• [Problem description]:
Give again, word for word, each line below starting at the one that contains "induction t with" and ending at the one that contains "let s := (coll c).setCmd .coll c".

*-*-*

theorem witness_Collectives_alone : (∃ p, p ∈ collRows ∧ p.2 = 1) ∧ let c := rank 0 0 0x5000 0x6000 0x6100
    let s := coll c
    Stands (s.dieAt 0).coll 0 c 1 ∧ dieOf c.ctx = 0 ∧ (collCheck c).run s = (.ok (found c), s) ∧ (found c).1 = [0] ∧
    (found c).2.2.2 = 0 ∧ tagsOfColl c ∉ (s.dieAt 0).cancels ∧ s.collAt 0 9 0 = [] ∧
    let c1 : Cmd := { c with started := true, table := (found c).1, src := (found c).2.1, dst := (found c).2.2.1 }
    (s.setCmd .coll c1).collAt 0 9 0 = [c1] ∧ EngQuiet s ∧
    (∀ q ∈ c1.src ++ c1.dst, q.2.1.raw = false ∧ inHbm q.1 = true ∧ inHbm (q.1 + q.2.2) = true) ∧
    (c1.src.map (·.2.2)).sum = collSrcBytes c1.image ∧ (c1.dst.map (·.2.2)).sum = collDstBytes c1.image :=
  ⟨⟨_, .head _, rfl⟩, by unfold Stands; decide +kernel, by decide, found_of (by decide +kernel) (by decide +kernel), by decide +kernel,
    by decide +kernel, by decide +kernel, by decide +kernel, by decide +kernel, engQuiet_of (by decide +kernel), by decide +kernel,
    by decide +kernel, by decide +kernel⟩
/-- The commands' dies, each once, and no command elsewhere. -/
theorem collAt_none {s : State} {g q : BitVec 32} {ds : List Nat} (h : (s.dies.map (·.1)).all (ds.contains ·) = true) (d : Nat)
    (hd : d ∉ ds) : s.collAt d g q = [] := by
  have hn : d ∉ s.dies.map (·.1) := fun hm => hd (by simpa using List.all_eq_true.mp h d hm)
  have get : ∀ t : Tab Die, d ∉ t.map (·.1) → tabGet Die.reset t d = Die.reset := by
    intro t
    induction t with
    | nil => exact fun _ => rfl
    | cons e t ih =>
      intro h
      simp only [List.map_cons, List.mem_cons, not_or] at h
      simp [tabGet, ih h.2, h.1]
  unfold State.collAt
  rw [show s.dieAt d = Die.reset from get _ hn]
  rfl
theorem witness_Collectives_dies : let c := rank 0 0 0x5000 0x6000 0x6100
    let s := (coll c).setCmd .coll c
    (s.dies.map (·.1)).Nodup ∧ ∀ d, (∀ k, k < 1 → d ≠ dieOfRank [0] k) → s.collAt d 9 0 = [] := by
  refine ⟨by decide +kernel, fun d hd => collAt_none (ds := [0]) (by decide +kernel) d ?_⟩
  have : d ≠ 0 := hd 0 (by decide)
  simpa using this
/-- Rank 1 of another length stands at die 1 already. -/
theorem witness_Collectives_differ : let c := rank 0 1 0x5000 0x6000 0x6100
    let e : Cmd := { rank 1 1 0x5010 0x6000 0x6100 with ctx := 512, image := (rank 1 1 0x5010 0x6000 0x6100).image + 2 ^ 448,
                                                        started := true, table := [1, 0] }
    let s := (coll c).onDie 1 fun x => { x with coll := [e] }
    let c1 : Cmd := { c with started := true, table := [0, 1] }
    tagsOfColl c = (9, 0) ∧ s.collAt 0 9 0 = [] ∧ zerosOf (s.setCmd .coll c1) c1 = [] ++ c1 :: [e] ∧ e ∈ peersOf (s.setCmd .coll c1) c1 ∧
    sameCollective e c1 = false :=
  ⟨by decide +kernel, by decide +kernel, by decide +kernel, by decide +kernel, by decide +kernel⟩
/-- Two commands of RANK 1, each named rank 0 by the other's table. -/
theorem witness_Collectives_crossed : let c := rank 1 1 0x5010 0x6000 0x6100
    let e : Cmd := { rank 1 1 0x5000 0x6000 0x6100 with ctx := 512, started := true, table := [0, 1] }
    let s := (coll c).onDie 1 fun x => { x with coll := [e] }
    let c1 : Cmd := { c with started := true, table := [1, 0] }
    zerosOf (s.setCmd .coll c1) c1 = [] ++ c1 :: [e] ∧ e ∈ peersOf (s.setCmd .coll c1) c1 ∧ sameCollective e c1 = false :=
  ⟨by decide +kernel, by decide +kernel, by decide +kernel⟩
/-- Rank 1 finds no rank 0. -/
theorem witness_Collectives_noRoot : let c := rank 1 1 0x5010 0x6000 0x6100
    let c1 : Cmd := { c with started := true, table := [1, 0] }
    (coll c).collAt 0 9 0 = [] ∧ zerosOf ((coll c).setCmd .coll c1) c1 = [] := ⟨by decide +kernel, by decide +kernel⟩
theorem witness_Collectives_waits : let c := rank 0 1 0x5000 0x6000 0x6100
    let s := coll c
    (collCheck c).run s = (.ok (found c), s) ∧ (found c).1 = [0, 1] ∧ (found c).2.2.2 = 0 ∧
    ((List.range 2).map (dieOfRank [0, 1])).Nodup ∧
    let c1 : Cmd := { c with started := true, table := (found c).1, src := (found c).2.1, dst := (found c).2.2.1 }
    (s.setCmd .coll c1).collAt 0 9 0 = [c1] ∧ (s.setCmd .coll c1).collAt 1 9 0 = [] :=
  ⟨found_of (by decide +kernel) (by decide +kernel), by decide +kernel, by decide +kernel, by decide, by decide +kernel, by decide +kernel⟩
theorem witness_Collectives_later : let c := rank 1 1 0x5010 0x6000 0x6100
    let s := coll c
    (collCheck c).run s = (.ok (found c), s) ∧ (found c).1 = [1, 0] ∧ (found c).2.2.2 = 0 ∧ s.collAt (dieOfRank [1, 0] 0) 9 0 = [] :=
  ⟨found_of (by decide +kernel) (by decide +kernel), by decide +kernel, by decide +kernel, by decide +kernel⟩

/-! What a rank meets. -/

theorem engAt_ok {t u : State} {c : Cmd} {ap0 : Bool} {va : Nat} {n : Need} {l : Leaf}
    (h : t.translate c.view (va % 2 ^ 72) n (if ap0 then .atomic else .plain) = (u, .ok l))
    (hp : u.pinOk (pkgOf c.ctx) c.session l.pa = true) : (engAt c ap0 va n).run t = (.ok l, u) := by
  show (match t.translate c.view (va % 2 ^ 72) n (if ap0 then .atomic else .plain) with
    | (s1, .error (.page _ _)) => _
    | (s1, .error (.access _)) => _
    | (s1, .error (.broken _ _)) => _
    | (s1, .ok l) => _ : Eng Leaf) t = _
  rw [h]
  show (if u.pinOk (pkgOf c.ctx) c.session l.pa = true then (pure l : Eng Leaf) else throw 3) u = _
  rw [if_pos hp]
  rfl
theorem engAt_miss {t u : State} {c : Cmd} {ap0 : Bool} {va lev r : Nat} {n : Need}
    (h : t.translate c.view (va % 2 ^ 72) n (if ap0 then .atomic else .plain) = (u, .error (.page lev r))) :
    (engAt c ap0 va n).run t = (.error 1, u) := by
  show (match t.translate c.view (va % 2 ^ 72) n (if ap0 then .atomic else .plain) with
    | (s1, .error (.page _ _)) => _
    | (s1, .error (.access _)) => _
    | (s1, .error (.broken _ _)) => _
    | (s1, .ok l) => _ : Eng Leaf) t = _
  rw [h]
  rfl

def State.meetChk (s : State) (c : Cmd) (n : Need) (ap0 : Bool) (va : Nat) : Bool :=
  match s.walk (pkgOf c.ctx) c.root (va % 2 ^ 72) with
  | .error _ => false
  | .ok l => l.lay.sk != 3 &&
    (s.leafMiss (pkgOf c.ctx) c.root l (resolve (some c.ctx) l.pa) n (if ap0 then .atomic else .plain)).isNone &&
    (l.w0 ||| 0x80 ||| (if n.wr then 0x100 else 0)) == l.w0 && s.bad.isEmpty &&
    s.pinOk (pkgOf c.ctx) c.session (resolve (some c.ctx) l.pa)
theorem meets_of {s : State} {c : Cmd} {n : Need} {ap0 : Bool} {va : Nat} (h : s.meetChk c n ap0 va = true) :
    Meets s c n ap0 va 0 := fun cs => by
  simp only [State.meetChk] at h
  cases hl : s.walk (pkgOf c.ctx) c.root (va % 2 ^ 72) with
  | error e => rw [hl] at h; exact absurd h Bool.false_ne_true
  | ok l =>
    simp only [hl, Bool.and_eq_true, bne_iff_ne, ne_eq, beq_iff_eq, Option.isNone_iff_eq_none, List.isEmpty_iff] at h
    obtain ⟨⟨⟨⟨k1, k2⟩, k3⟩, kb⟩, k5⟩ := h
    obtain ⟨cs', key⟩ := translate_congr s { s with chans := cs } c.view (va % 2 ^ 72) n (if ap0 then .atomic else .plain) l (withChans_walk _ _ _ _ _) hl k1
      kb (fun _ _ => rfl) k2 k3
    exact ⟨cs', _, engAt_ok key k5, fun _ => ⟨_, rfl⟩, fun h => absurd rfl h⟩
theorem meets_miss {s : State} {c : Cmd} {n : Need} {ap0 : Bool} {va lev r : Nat}
    (hw : s.walk (pkgOf c.ctx) c.root (va % 2 ^ 72) = .error (.page lev r)) (hb : s.bad = []) : Meets s c n ap0 va 1 := fun cs => by
  obtain ⟨cs', key⟩ := translate_congr_walk s { s with chans := cs } c.view (va % 2 ^ 72) n (if ap0 then .atomic else .plain) _ (withChans_walk _ _ _ _ _) hw hb
  exact ⟨cs', _, engAt_miss key, fun h => absurd h (by decide), fun _ => rfl⟩

theorem collMay_one {s : State} {c : Cmd} (h : s.engine c.ctx .coll = [c]) : CollMay s c := fun d hd _ hl => by
  rw [h] at hd
  rw [List.mem_singleton.mp hd] at hl
  exact absurd hl (Nat.lt_irrefl _)

theorem witness_Collectives_fate : s2.bad = [] ∧ fateOf s2 (rank 0 0 0x5000 0x6000 0x6100) Need.read false 0x5000 = 0 ∧
    fateOf s2 (rank 0 0 0x5000 0x6000 0x6100) Need.read false 0x900000000 = 1 :=
  ⟨by decide +kernel, by decide +kernel, by decide +kernel⟩
/-- The order of a context's commands. -/
theorem witness_Collectives_may : CollMay (coll (rank 0 0 0x5000 0x6000 0x6100)) (rank 0 0 0x5000 0x6000 0x6100) ∧
    let c := { rank 0 0 0x5000 0x6000 0x6100 with serial := 1 }
    ¬ CollMay (tables.onDie 0 fun x => { x with coll := [rank 0 0 0x5000 0x6000 0x6100, c] }) c := by
  refine ⟨collMay_one (by decide +kernel), fun h => ?_⟩
  have := h (rank 0 0 0x5000 0x6000 0x6100) (by decide +kernel) rfl (by decide)
  cases this
/-- Every check passes. -/
theorem witness_Collectives_checked : let c := rank 0 0 0x5000 0x6000 0x6100
    let s := coll c
    let table := (spanOf s c 0x5000 1).map fun a => (byteAt s a).toNat
    EngQuiet s ∧ recN c.image 26 9 = 0x5000 ∧ recN c.image 47 1 + 1 = 1 ∧ AllMapped s (fun _ => False) c Need.read 0x5000 1 ∧
    table = [0] ∧ s.listed 0 0 = true ∧ spotsOf c.image = [(0x6000, Need.read), (0x6100, Need.write)] ∧
    ∀ q ∈ spotsOf c.image, Meets s c q.2 true q.1 0 := by
  have hs : spotsOf (rank 0 0 0x5000 0x6000 0x6100).image = [(0x6000, Need.read), (0x6100, Need.write)] := by decide +kernel
  refine ⟨engQuiet_of (by decide +kernel), by decide +kernel, by decide +kernel,
    range_of (by decide +kernel) (by omega) fun _ h => h.elim, by decide +kernel, by decide +kernel, hs, ?_⟩
  rw [hs]
  intro q hq
  rcases List.mem_cons.mp hq with rfl | hq
  · exact meets_of (by decide +kernel)
  · rw [List.mem_singleton.mp hq]
    exact meets_of (by decide +kernel)
/-- The table cannot be read; it names another die; it names another package; an operand has no leaf. -/
theorem witness_Collectives_table : let c := rank 0 0 0x900000000 0x6000 0x6100
    heads (recN c.image 26 9) (recN c.image 47 1 + 1) = [0x900000000] ∧ Meets (coll c) c Need.read false 0x900000000 1 :=
  ⟨by decide +kernel, meets_miss (lev := 2) (r := 0) (by decide +kernel) (by decide +kernel)⟩
theorem witness_Collectives_odd : let c := rank 0 0 0x5001 0x6000 0x6100
    AllMapped (coll c) (fun _ => False) c Need.read 0x5001 1 ∧
    ((spanOf (coll c) c 0x5001 1).map fun a => (byteAt (coll c) a).toNat) = [1] ∧ tableDie 1 ≠ 0 :=
  ⟨range_of (by decide +kernel) (by omega) fun _ h => h.elim, by decide +kernel, by decide⟩
theorem witness_Collectives_foreign : let c := rank 0 1 0x5020 0x6000 0x6100
    let s := (coll c).putBytes none Lay.plain 0x100005021 [4]
    AllMapped s (fun _ => False) c Need.read 0x5020 2 ∧ ((spanOf s c 0x5020 2).map fun a => (byteAt s a).toNat) = [0, 4] ∧
    s.listed 0 (tableDie 4 / 4) = false :=
  ⟨range_of (by decide +kernel) (by omega) fun _ h => h.elim, by decide +kernel, by decide +kernel⟩
theorem witness_Collectives_operand : let c := rank 0 0 0x5000 0x900000000 0x6100
    spotsOf c.image = [] ++ (0x900000000, Need.read) :: [(0x6100, Need.write)] ∧ Meets (coll c) c Need.read true 0x900000000 1 :=
  ⟨by decide +kernel, meets_miss (lev := 2) (r := 0) (by decide +kernel) (by decide +kernel)⟩

theorem witness_Collectives_fails : let c := rank 0 0 0x5001 0x6000 0x6100
    let s := coll c
    (collCheck c).run s = (.ok (found c), s) ∧ (found c).2.2.2 ≠ 0 :=
  ⟨found_of (by decide +kernel) (by decide +kernel), by decide +kernel⟩
theorem witness_Collectives_cancels : tagsOfColl (rank 0 0 0x5000 0x6000 0x6100) ∈
      (((coll (rank 0 0 0x5000 0x6000 0x6100)).onDie 0 fun x => { x with cancels := [(9, 0)] }).dieAt 0).cancels ∧
    ((coll (rank 0 0 0x5000 0x6000 0x6100)).onDie 0 fun x => { x with coll := [rank 0 0 0x5000 0x6000 0x6100, { rank 0 0 0x5000 0x6000 0x6100 with serial := 1, started := true }] }).collAt 0 9 0 ≠ [] ∧
    ((9 : BitVec 32), (0 : BitVec 32)) ∈ (((coll (rank 0 0 0x5000 0x6000 0x6100)).onDie 0 fun x => { x with cancelBox := [(9, 0)] }).dieAt 0).cancelBox ∧
    ((9 : BitVec 32), (0 : BitVec 32)) ∉ ((coll (rank 0 0 0x5000 0x6000 0x6100)).dieAt 0).cancelBox :=
  ⟨by decide +kernel, by decide +kernel, by decide +kernel, by decide +kernel⟩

*-*-*

• [Written reply]:
    induction t with
    | nil => exact fun _ => rfl
    | cons e t ih =>
      intro h
      simp only [List.map_cons, List.mem_cons, not_or] at h
      simp [tabGet, ih h.2, h.1]
  unfold State.collAt
  rw [show s.dieAt d = Die.reset from get _ hn]
  rfl
theorem witness_Collectives_dies : let c := rank 0 0 0x5000 0x6000 0x6100
    let s := (coll c).setCmd .coll c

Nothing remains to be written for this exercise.